Eventually I realised I was looking at an approach to dementia-specific design that needs to be applied across the dementia care environment as a whole. The more I processed these ideas, the more I was realising the how influential a change in the approach to design can change how an entire care home unit functions. Not just from the well-being perspective of the residents, but everything from how it connects with the community to its sustainability as a profitable enterprise.

I resigned from my own company and to set about changing the world with the gospel of St Pete. But for all my conviction, proving how much better care homes can be by changing the content of the environment is a bloody hard sell. My ideal client is someone who has a budget, has already come to these conclusions and is just searching to find someone able to deliver the goods. More likely though, finding people to work with is a hard slog requiring a lot of ‘convincing’ and then hinges on whether they are prepared to take a leap-of-faith. But this is how it was in 2007 when I was frequently asked ‘where’s your evidence’ which I didn’t have of course. But there were enough early adopters who helped put some wind in the product’s sails and tada! The rest is history as they say.   

Tom Kitwood understood the influence environment brings to bear on  personhood and encapsulates it in this quote: “the environment has as much effect on the brain as the brain has on a person’s abilities”.  
I’ve disrupted the industry before with signage, red toilet seats, Memory Boxes and Door-cals. Now I want to change care home environments so they’re no longer unstimulating places to be afraid of and become reassuring, interesting and relevant to the populous of the home.
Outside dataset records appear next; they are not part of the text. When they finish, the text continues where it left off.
-- ==== Sys2Proof/Proofs/Header.lean ====
section
/-! The header validator and HDR (R91, R93, R95): past the checks of length and address, HDR's result is `headerError` and the
offset field, which are functions of the examined header bytes alone. -/

namespace Sys2Proof.Machine

/-! ### `ParseHeader` in bytes -/

/-- The byte at offset `o` of the header at address `a` (R57). -/
def State.headerByte (s : State) (a o : Nat) : Byte := s.byte (a + o)

/-- What HDR answers in RES for the header bytes `h`: the pixel-data offset on success (R95), 0 with an error (R114). -/
def headerRes (c : Config) (h : Nat → Byte) : Word :=
  match headerError c h with
  | .none => BitVec.ofNat 32 (le32 (h 10) (h 11) (h 12) (h 13))
  | _ => 0

section
variable (s : State) (a : Nat)

theorem hdrOffsetField_eq_bytes : hdrOffsetField s a =
    BitVec.ofNat 32 (le32 (s.headerByte a 10) (s.headerByte a 11) (s.headerByte a 12) (s.headerByte a 13)) :=
  congrArg (BitVec.ofNat 32) (s.memRead_four (a + 10))

theorem hdrBppField_eq_bytes : hdrBppField s a = le16 (s.headerByte a 28) (s.headerByte a 29) := s.memRead_two (a + 28)

theorem not_hdrSignature_iff_bytes : ¬ HdrSignature s a ↔ s.headerByte a 0 ≠ 0x42 ∨ s.headerByte a 1 ≠ 0x4D := not_and_or

theorem not_hdrDimensions_iff_bytes : ¬ HdrDimensions s a ↔
    (BitVec.ofNat 32 (le32 (s.headerByte a 18) (s.headerByte a 19) (s.headerByte a 20) (s.headerByte a 21))).toInt ≠ s.cfg.width ∨
      (BitVec.ofNat 32 (le32 (s.headerByte a 22) (s.headerByte a 23) (s.headerByte a 24) (s.headerByte a 25))).toInt.natAbs ≠
        s.cfg.height := by
  rw [HdrDimensions, not_and_or, hdrWidthField, hdrHeightField, State.memRead_four, State.memRead_four]
  rfl

/-- Past the length check `ParseHeader` accepts the headers without an error and rejects the others by the reason of their first
error (R91). -/
theorem parseHeader_cases {n : Nat} (hn : Config.hdrBytes ≤ n) :
    (headerError s.cfg (s.headerByte a) = .none ∧ parseHeader s a n = .accept (hdrOffsetField s a)) ∨
      ∃ why, headerError s.cfg (s.headerByte a) = HdrReject.err why ∧ parseHeader s a n = .reject why := by
  simp only [parseHeader, headerError, if_neg hn.not_gt, not_hdrSignature_iff_bytes, hdrBppField_eq_bytes,
    not_hdrDimensions_iff_bytes, Config.bpp]
  split_ifs
  · exact .inr ⟨.sig, rfl, rfl⟩
  · exact .inr ⟨.bpp, rfl, rfl⟩
  · exact .inr ⟨.dim, rfl, rfl⟩
  · exact .inl ⟨rfl, rfl⟩

end

/-! ### HDR -/

section
variable {s : State}

theorem exec_hdr_small (hb : s.busy = false) (hn : s.NoTurn) (hl : s.arg1.toNat < Config.hdrBytes) :
    exec .hdr s = .next (s.ended .hdrSmall 0) := by
  have hbody : hdrBody (started .hdr s) (s.start .hdr) = (s.start .hdr).raise .hdrSmall := if_pos hl
  rw [exec_noTurn hb hn, bodyOf, hbody]
  rfl

theorem exec_hdr_outside (hb : s.busy = false) (hn : s.NoTurn) (hl : Config.hdrBytes ≤ s.arg1.toNat)
    (hf : ¬ Fits s.cfg s.arg0.toNat Config.hdrBytes) : exec .hdr s = .next (s.ended .addr 0) := by
  have hbody : hdrBody (started .hdr s) (s.start .hdr) = (s.start .hdr).raise .addr := (if_neg hl.not_gt).trans (if_neg hf)
  rw [exec_noTurn hb hn, bodyOf, hbody]
  rfl

/-- A header that lies in `MEM` decides HDR by its bytes (R93, R95). -/
theorem exec_hdr_inside (hb : s.busy = false) (hn : s.NoTurn) (hl : Config.hdrBytes ≤ s.arg1.toNat)
    (hf : Fits s.cfg s.arg0.toNat Config.hdrBytes) : exec .hdr s = .next
      (s.ended (headerError s.cfg (s.headerByte s.arg0.toNat)) (headerRes s.cfg (s.headerByte s.arg0.toNat))) := by
  have hbody : hdrBody (started .hdr s) (s.start .hdr) = _ := (if_neg hl.not_gt).trans (if_pos hf)
  have hstart : parseHeader (s.start .hdr) (started .hdr s).ops.a0.toNat (started .hdr s).ops.a1.toNat =
      parseHeader s s.arg0.toNat s.arg1.toNat := rfl
  rw [exec_noTurn hb hn, bodyOf, hbody, hstart]
  rcases parseHeader_cases s s.arg0.toNat hl with ⟨he, hp⟩ | ⟨why, he, hp⟩
  · rw [hp, headerRes, he, hdrOffsetField_eq_bytes]
    rfl
  · rw [hp, headerRes, he]
    cases why <;> rfl

end

/-- Settles O8: the checks of length and address, and then the chain of `headerError`. -/
theorem hdrChecksInOrder : Obligations.HdrChecksInOrder := by
  refine ⟨decode_encode .hdr, fun s hb hn => ?_⟩
  intro h w ht
  rcases Nat.lt_or_ge s.arg1.toNat 54 with hl | hl
  · rw [if_pos hl, exec_hdr_small hb hn hl]
  rw [if_neg hl.not_gt]
  rcases Nat.lt_or_ge s.cfg.memBytes (s.arg0.toNat + 54) with hf | hf
  · rw [if_pos hf, exec_hdr_outside hb hn hl hf.not_ge]
  rw [if_neg hf.not_gt, exec_hdr_inside hb hn hl hf, Host.Outcome.next.injEq]
  have hbytes : s.headerByte s.arg0.toNat = h := rfl
  simp only [hbytes, headerRes, headerError]
  split_ifs <;> rfl

/-! ### The examined bytes -/

section
variable {h k : Nat → Byte} (hk : ∀ o ∈ examined, k o = h o)
include hk

theorem headerError_congr (c : Config) : headerError c k = headerError c h := by
  simp only [examined, List.forall_mem_cons] at hk
  simp only [headerError, hk]

theorem headerRes_congr (c : Config) : headerRes c k = headerRes c h := by
  have he := headerError_congr hk c
  simp only [examined, List.forall_mem_cons] at hk
  simp only [headerRes, he, hk]

end

/-- Settles O19: the checks of length and address read no byte, and the result of a header in `MEM` is one of its examined bytes. -/
theorem hdrReadsOnlyTheExaminedBytes : Obligations.HdrReadsOnlyTheExaminedBytes := by
  intro s m hb hn hm
  let s' : State := { s with mem := m }
  rcases Nat.lt_or_ge s.arg1.toNat Config.hdrBytes with hl | hl
  · exact ⟨_, _, exec_hdr_small hb hn hl, exec_hdr_small (s := s') hb hn hl, rfl, rfl⟩
  by_cases hf : Fits s.cfg s.arg0.toNat Config.hdrBytes
  · exact ⟨_, _, exec_hdr_inside hb hn hl hf, exec_hdr_inside (s := s') hb hn hl hf, (headerError_congr hm s.cfg).symm,
      (headerRes_congr hm s.cfg).symm⟩
  · exact ⟨_, _, exec_hdr_outside hb hn hl hf, exec_hdr_outside (s := s') hb hn hl hf, rfl, rfl⟩

end Sys2Proof.Machine
end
Basic elements of safe and effective design for dementia

If you’ve skipped to this but I don’t blame you and forgive me for not getting here sooner; these are the 7 basic dementia-specific design considerations I’ve used as the basis of everything I’ve produced since 2007:
  • Colour
  • Images
  • Shape
  • Material
  • Text
  • Contrast
  • Durability

More recently I’ve added an eighth element which pulls all the others together: common sense.
Below are the aspects within a care home where the design principles should be applied.
  • Colour schemes
  • Themes
  • Way-finding
  • Personalisation
  • Destinations / Places of Interest
  • Lighting
  • Toilets and Bathrooms 

By applying the design principles to these aspects it’s entirely possible to achieve benign but life-changing improvements and positively affect every aspect of how effectively a care home functions.

Now I’m here….

Over the coming weeks and months I intend to share my thoughts and, I hope, the thoughts of others too, to generate more conversation and thinking about how neglected-yet-important the environment is. I’d also hope to widen the conversations about dementia and design and see if we can spawn some creative and productive thinking and some useful outcomes.